そんな人がいったいどんなペットを連れてきたのか、気になって初診の問診票を見る。
成猫、病歴は不明。あ、保護した猫の検査に来たんだ。なんだかそれだけでいい人そう。見た目は厳つそうだけど、きっといい人に違いない。見た目は厳つそうだけど。
そんなことを思いながら、わたしは診療室へと移動した。
程なくしてさっきの雰囲気ある人がキャリーケースを伴って入ってきた。
「お名前は、真田、くろちゃん……ですね」
「ああ、昨日拾ったばかりでまだ決まっちゃいないんだが、仮の名前だな」
前言撤回!厳ついばかりじゃない。話し方はぶっきらぼうそうだけど柔らかで声が!いい!低音だけど聞き取りやすくて、何かを教えてる仕事なのかなと推測する。
診察台に乗せられた大きめのキャリーケースのふたを開けると、黒猫がゆったりと出てきた。
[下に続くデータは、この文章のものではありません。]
-- ==== Sys2Proof/Tests/Slice0.lean ====
section
/-! SUPPORT. Tests of the model: ill-formed terms, codes written out from the tables, one-step tests on
the spec's own examples, and for each statement with hypotheses a state that meets them. -/

namespace Sys2Proof.Tests
open Sys2Proof Sys2Proof.Machine

/-! ## Helpers -/

/-- The outcome is a next state that passes a test. -/
def after (o : Out) (test : State → Bool) : Bool :=
  match o with
  | .next t => test t
  | .fault _ => false
  | .refused _ => false

/-- The outcome is the fatal error with a code and an offset, and the block is idle. -/
def fails (c : FatalCode) (off : Nat) (o : Out) : Bool :=
  after o fun t => t.ctx.err == some (c, off) && t.ctx.status == .fatal && t.mode == .idle
    && t.responses == [.err c off t.ctx.diag]

/-- A request under way on a byte string, with `OFF = off`, the next header at `n` and `REM = rem`,
under an IPv4 header. -/
def at' (l : List Nat) (off n : Nat) (rem : Int) : State :=
  { State.reset with
    mode := .row
    req := { State.reset.req with
      buf := Buffer.ofBytes (l.map (BitVec.ofNat 8)), blen := l.length }
    ctx := { Ctx.reset 0#3 with off := off, rem := rem }
    work := { Work.empty with next := n, net := some (.ipv4 (placedIpv4 6#8)) } }

/-- A TCP option area under way: the cursor at 0, `OPTEND` at `e`. -/
def inArea (l : List Nat) (e : Nat) : State :=
  let s := at' l 0 0 40
  { s with mode := .options, ctx := { s.ctx with optend := e } }

/-- A DNS message that fills the buffer, with the name cursor at `c`. -/
def inDns (l : List Nat) (c : Nat) : State :=
  let s := at' l 0 0 0
  ({ s with ctx := { s.ctx with dnsend := l.length } } : State).startName c .question

/-- A record of a DNS message, its data at `d` with length `rl`. -/
def inRecord (l : List Nat) (d rl : Nat) : State :=
  let s := inDns l 0
  { s with
    mode := .row
    work := { s.work with
      dns := { s.work.dns with
        left := 1, rdStart := d, rr := { RR.blank with rdlength := BitVec.ofNat 16 rl } } } }

/-- A request whose parameters bound the depth at 1. -/
def shallow (s : State) : State :=
  { s with cfg := { s.cfg with maxLayerDepth := some 1 }, ctx := { s.ctx with depth := 1 } }

/-- Two endpoints (R403). -/
def client : Endpoint := { addr := [10#8, 0#8, 0#8, 1#8], port := 1234#16 }
/-- The other endpoint (R403). -/
def server : Endpoint := { addr := [10#8, 0#8, 0#8, 2#8], port := 80#16 }

/-- A segment between two endpoints. -/
def seg (a b : Endpoint) (flags : BitVec 9) (seq ack len : Nat) : Segment :=
  { src := a, dst := b
    tcp := { TcpRec.blank with
      srcPort := a.port, dstPort := b.port, flags := TcpFlags.ofWord flags
      seqno := BitVec.ofNat 32 seq, ackno := BitVec.ofNat 32 ack, headerLength := 20
      dataLength := len, data := if len = 0 then .absent else .span 54 len len
      options := { TcpOptions.empty with windowScale := some 7#8 } }
    time := { sec := 9#32, usec := 0#32 }, ipHdrBytes := 20, tcpHdrBytes := 20, payloadBytes := len }

/-- A flow from client to server in a state. -/
def flow (st : FlowState) : TcpFlow :=
  { newFlow (flowKey client server) with
    fresh := false, state := st, src := some client, dst := some server }

/-- An `observe` call under way. -/
def watching (fl : TcpFlow) (s : Segment) : State :=
  { State.reset with
    mode := .observe
    registry := [(fl.key, fl)]
    obs := some { seg := s, key := fl.key, flow := fl, out := [], row := classRow fl s } }

/-- A frame that carries a segment (R402). -/
def frameOf (s : Segment) : DecodedFrame :=
  { linkType := 2#3, capturedAt := s.time, originalLength := 40#32, capturedLength := 40#32
    payload :=
      { hdr := .raw
        payload := .ipv4 { placedIpv4 6#8 with src := s.src.addr, dst := s.dst.addr } (.tcp s.tcp) } }
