-- ==== Sys2Proof/Syntax.lean ====
section
/-! DEFINITION. The instructions and events of the part: one constructor of `Instr` for each row of
spec/opcode_table.json. A stream instruction carries the fields of its word (spec/02_encoding.md R22); an event carries
what comes from outside it (the item it names, bytes from the host or a peer).

Marked in the assumption log: 18 (DEDUCED). -/

namespace Sys2Proof

/-- The fields of an instruction word other than OPC and FN, which the constructor of `Instr` stands for (R22).
`pg` is `PG[2:0]`, `neg` is `PG[3]` (R26); `useImm` is `MOD[8]` (R30); `md` is `MOD[7:0]` (R34). -/
structure Fields where
  sw : Bool
  neg : Bool
  pg : BitVec 3
  d : BitVec 8
  sa : BitVec 8
  sb : BitVec 8
  sc : BitVec 8
  lr : BitVec 4
  useImm : Bool
  md : BitVec 8
  imm : Word32
  deriving DecidableEq, Repr

/-- A scope of R183, coded as its table gives. -/
inductive Scope where
  | grp | team | clu | die | pkg | sys
  deriving DecidableEq, Repr

/-- The two kinds of instruction stream: a group's and a seat's (R23, R24). -/
inductive Stream where
  | group | cox
  deriving DecidableEq, Repr

/-- A group of a team, by the team's identity in the model and the group index. -/
structure GroupRef where
  team : Nat
  group : Nat
  deriving DecidableEq, Repr

/-- A path of a group, by path-table index (R134). -/
structure PathRef where
  team : Nat
  group : Nat
  path : Nat
  deriving DecidableEq, Repr

/-- Where a copy of a tile line stands: in its home slice, in the slice of a requesting die for a software-managed
line (R167), or a read-only replica on a die (R170). -/
inductive Place where
  | home
  | localDie (die : Nat)
  | replica (die : Nat)
  deriving DecidableEq, Repr

/-- The tag of a tile line and its place (R165): crew, view-table slot, tensor (record index; 0 is the flat tensor)
and tile coordinates. -/
structure LineKey where
  crew : Nat
  view : Nat
  tensor : Nat
  t0 : Int
  t1 : Int
  t2 : Int
  t3 : Int
  place : Place
  deriving DecidableEq, Repr

/-- An RSA public key (R47, R52). -/
structure PublicKey where
  modulus : Nat
  exponent : Nat
  deriving DecidableEq, Repr

/-- The virtual addresses at which the host has the loader place the sections of an image (R57). -/
structure LoadBases where
  group : VAddr
  cox : VAddr
  data : VAddr
  const : VAddr
  deriving DecidableEq, Repr

/-- One write of a firewall configuration (R357): die, SIZE, BASE. -/
structure DieWrite where
  die : Nat
  size : BitVec 2
  base : BitVec 3
  deriving DecidableEq, Repr

/-- A request of a peer that arrives through a rigger (R324): a read, a write, or an atomic at a physical address. -/
inductive PeerRequest where
  | read (pa : Nat) (len : Nat)
  | write (pa : Nat) (data : List Byte)
  | atomic (pa : Nat) (aop ty : BitVec 4) (operand compare : Word64)
  deriving DecidableEq, Repr

/-- A host access of device memory over the host port (R358). -/
inductive HostAccess where
  | read (pa : Nat) (len : Nat)
  | write (pa : Nat) (data : List Byte)
  deriving DecidableEq, Repr

/-- A launch-queue configuration (R392): ring bases, sizes, feeder bit, control block. -/
structure QueueConfig where
  launchBase : Nat
  lqlog : Nat
  completionBase : Nat
  cqlog : Nat
  feeder : Bool
  control : Nat
  deriving DecidableEq, Repr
本当に昨日保護されたばかりなんだろうか。黒猫は暴れることもなく、先生にされるがまま、大人しくいうことを聞いている。こんなに手のかからない患畜は珍しくてびっくりした。
「すごく大人しいですね」
保定も必要ないまま触診されている様子を見ながら思わず口にすると
「そうでもないぜ。オレの寝床取ったり、餌に注文つけたり、手がかかるったらない」
文句かな?と思ったけど随分楽しそうな口調だ。
「くろちゃんの年齢にあわせたご飯をあげるといいかも知れないですね」
「なるほどな。急だったからとりあえず適当なやつを選んだんだが……」
「検査でだいたいの歳も体調もわかりますし、どんなごはんがいいとかご相談も伺います」
「そりゃ助かる」
人間の真田さんと話している間にくろちゃんの簡単な触診は終わり、体内外の虫の駆除と感染症、諸々の健康チェックのために三日間の入院の流れとなった。
「……三日もあればヤサも探せるか」
呟くように言った言葉の意味はよく分からなかったけれど、わたしは三日後また真田さんと会えることが勝手に楽しみになっていた。
三日後。
「健康そのものだねえ」
先生のお墨付きをもらった真田さんちのくろちゃんは、迎えにきた小太りのおじさんに引き取られ帰っていった。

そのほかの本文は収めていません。